This is an ambitious work of military and political history, recounting, as its subtitle says 'the epic struggle between Britain and France, 1793-1815'. But in addition to providing a narrative over its 800 pages, Harvey has an agenda: the resurrection of the style of historical analysis in which the determining role of inspirational leaders is acknowledged.
Harvey's canvas is broad, so that battles and whole campaigns have to be dealt with briefly. He is much more interested in the mechanics and social politics of naval warfare; Nelson is perhaps his favourite hero, and the book loses much of its impetus after Trafalgar had won the sea war. Minor land battles become a bare litany of x thousand lost, giving no feel for their significance or differentiation. Although writing for a general reader (p. 1), he assumes great familiarity with the participants; 'the most famous cavalry charge in history' (by Murat at Eylau) (p. 436) merits a single sentence. His account of the Russian campaign of 1812 is vastly inferior to Tolstoy's.
But it is the heroes that matter to Harvey. He attacks what he calls the 'Napoleon myths', that he was either a tyrant or a political genius; even his military skill is considered to be limited to movement and energy, and only consistently effective in his early career. But Wellington, Nelson, Sir John Moore and others are also treated in the same way: Harvey assumes that they are geniuses, and then turns to biography to explain their lapses of judgement, rather than allowing them to have good and bad days like the rest of us. He also expects that great leaders should be good people, and feels he must apologise for or excuse their political and personal failings, rather than treating them as irrelevant.

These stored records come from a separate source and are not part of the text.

theorem execAdmissionIntervalOpen_kept {s : State} {w : WinId} (kregs : l .regs = true) (kpit : l .pit = true) (khost : l .host = true) (kflt : l .flt = true) (keng : l .eng = true) (kfab : l .fab = true) (ktabs : l .tabs = true) (kbel : l .bel = true) (krecorder : l .recorder = true) (kimg : l .img = true) (kout : l .out = true) (kfree : l .free = true) (h : Kept l o s) {t : State} (e : execAdmissionIntervalOpen w s = .next t) :
    Kept l o t := by
  cases e
  repeat' first
    | with_reducible assumption
    | exact fun hw => hw
    | intro _
    | with_reducible apply State.onPit_kept
    | with_reducible apply State.reach_kept
    | with_reducible apply State.forAll_kept
    | with_reducible apply State.settleEngine_kept
    | with_reducible apply State.foldl_kept
    | exact ⟨Nat.le_refl _, fun hw => hw⟩
    | with_reducible apply Kept.ite
    | split
    | extract_lets
    | (dsimp +zetaDelta only; split)
    | (simp +zetaDelta [*]; done)
    | (simp only [HostIf.wf, Flt.wf, Eng.wf, Fab.wf, Tabs.wf, Bel.wf, Rec.wf] at *; simp +zetaDelta [*]; done)

theorem execTickOutPulseEnd_kept {s : State} {n : Fin 4} (kregs : l .regs = true) (ksys : l .sys = true) (kpit : l .pit = true) (khost : l .host = true) (kflt : l .flt = true) (keng : l .eng = true) (ktabs : l .tabs = true) (kbel : l .bel = true) (kimg : l .img = true) (kout : l .out = true) (kfree : l .free = true) (h : Kept l o s) {t : State} (e : execTickOutPulseEnd n s = .next t) :
    Kept l o t := by
  cases e
  repeat' first
    | with_reducible assumption
    | exact fun hw => hw
    | intro _
    | with_reducible apply State.onPit_kept
    | with_reducible apply State.reach_kept
    | with_reducible apply State.drivePin_kept
    | with_reducible apply State.foldl_kept
    | exact ⟨Nat.le_refl _, fun hw => hw⟩
    | with_reducible apply Kept.ite
    | split
    | extract_lets
    | (dsimp +zetaDelta only; split)
    | (simp +zetaDelta [*]; done)
    | (simp only [Sys.wf, HostIf.wf, Flt.wf, Eng.wf, Tabs.wf, Bel.wf] at *; simp +zetaDelta [*]; done)

theorem State.pmcRecord_kept {s : State} {d : Nat} {w : List Nat} (kregs : l .regs = true) (khost : l .host = true) (kflt : l .flt = true) (kimg : l .img = true) (kout : l .out = true) (kfree : l .free = true) (h : Kept l o s) :
    Kept l o (State.pmcRecord d w s) := by
  unfold State.pmcRecord
  repeat' first
    | with_reducible assumption
    | exact fun hw => hw
    | intro _
    | with_reducible apply State.bump_kept
    | with_reducible apply State.stat_kept
    | with_reducible apply State.foldl_kept
    | exact ⟨Nat.le_refl _, fun hw => hw⟩
    | with_reducible apply Kept.ite
    | split
    | extract_lets
    | (dsimp +zetaDelta only; split)
    | (simp +zetaDelta [*]; done)
    | (simp only [HostIf.wf, Flt.wf] at *; simp +zetaDelta [*]; done)

theorem State.snapRecord_kept {s : State} {key : Nat} (kregs : l .regs = true) (khost : l .host = true) (kflt : l .flt = true) (kimg : l .img = true) (kout : l .out = true) (kfree : l .free = true) (h : Kept l o s) :
    Kept l o (State.snapRecord key s) := by
  unfold State.snapRecord
  repeat' first
    | with_reducible assumption
    | exact fun hw => hw
    | intro _
    | with_reducible apply State.onHost_kept
    | with_reducible apply State.pmcRecord_kept
    | with_reducible apply State.foldl_kept
    | exact ⟨Nat.le_refl _, fun hw => hw⟩
    | with_reducible apply Kept.ite
    | split
    | extract_lets
    | (dsimp +zetaDelta only; split)
    | (simp +zetaDelta [*]; done)
    | (simp only [HostIf.wf, Flt.wf] at *; simp +zetaDelta [*]; done)

theorem execCounterSnapshot_kept {s : State} {domain : Fin 4096} {index : Nat} (kregs : l .regs = true) (khost : l .host = true) (kflt : l .flt = true) (kimg : l .img = true) (kout : l .out = true) (kfree : l .free = true) (h : Kept l o s) {t : State} (e : execCounterSnapshot domain index s = .next t) :
    Kept l o t := by
  cases e
  repeat' first
    | with_reducible assumption
    | exact fun hw => hw
    | intro _
    | with_reducible apply State.snapRecord_kept
    | with_reducible apply State.foldl_kept
    | exact ⟨Nat.le_refl _, fun hw => hw⟩
    | with_reducible apply Kept.ite
    | split
    | extract_lets
    | (dsimp +zetaDelta only; split)
    | (simp +zetaDelta [*]; done)
    | (simp only [HostIf.wf, Flt.wf] at *; simp +zetaDelta [*]; done)

theorem State.latchSnaps_kept {s : State} (khost : l .host = true) (h : Kept l o s) :
    Kept l o (State.latchSnaps s) := by
  unfold State.latchSnaps
  repeat' first
    | with_reducible assumption
    | exact fun hw => hw
    | intro _
    | with_reducible apply State.onHost_kept
    | with_reducible apply State.foldl_kept
    | exact ⟨Nat.le_refl _, fun hw => hw⟩
    | with_reducible apply Kept.ite
    | split
    | extract_lets
    | (dsimp +zetaDelta only; split)
    | (simp +zetaDelta [*]; done)
    | (simp only [HostIf.wf] at *; simp +zetaDelta [*]; done)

The book is hardly light reading; there is a lot of repetition (so that the comparison of the more sanguine actions with those of WW1 appears at least 5 times) and some irritating stylistic habits: he is clearly one of those who learned that split infinitive is a barbarism, but did not learn to avoid equally inelegant alternatives. There are also a surprising number of solecisms and typographic errors, such as 'rebounds to his credit'.
In the end, Harvey does not quite make his case: the book would have been better, and shorter, if he had restricted his scope to the key events and avoided the temptation to essay biographies of the principal players, tracking Napoleon's love life or the social difficulties of Nelson, which are tangential to the result.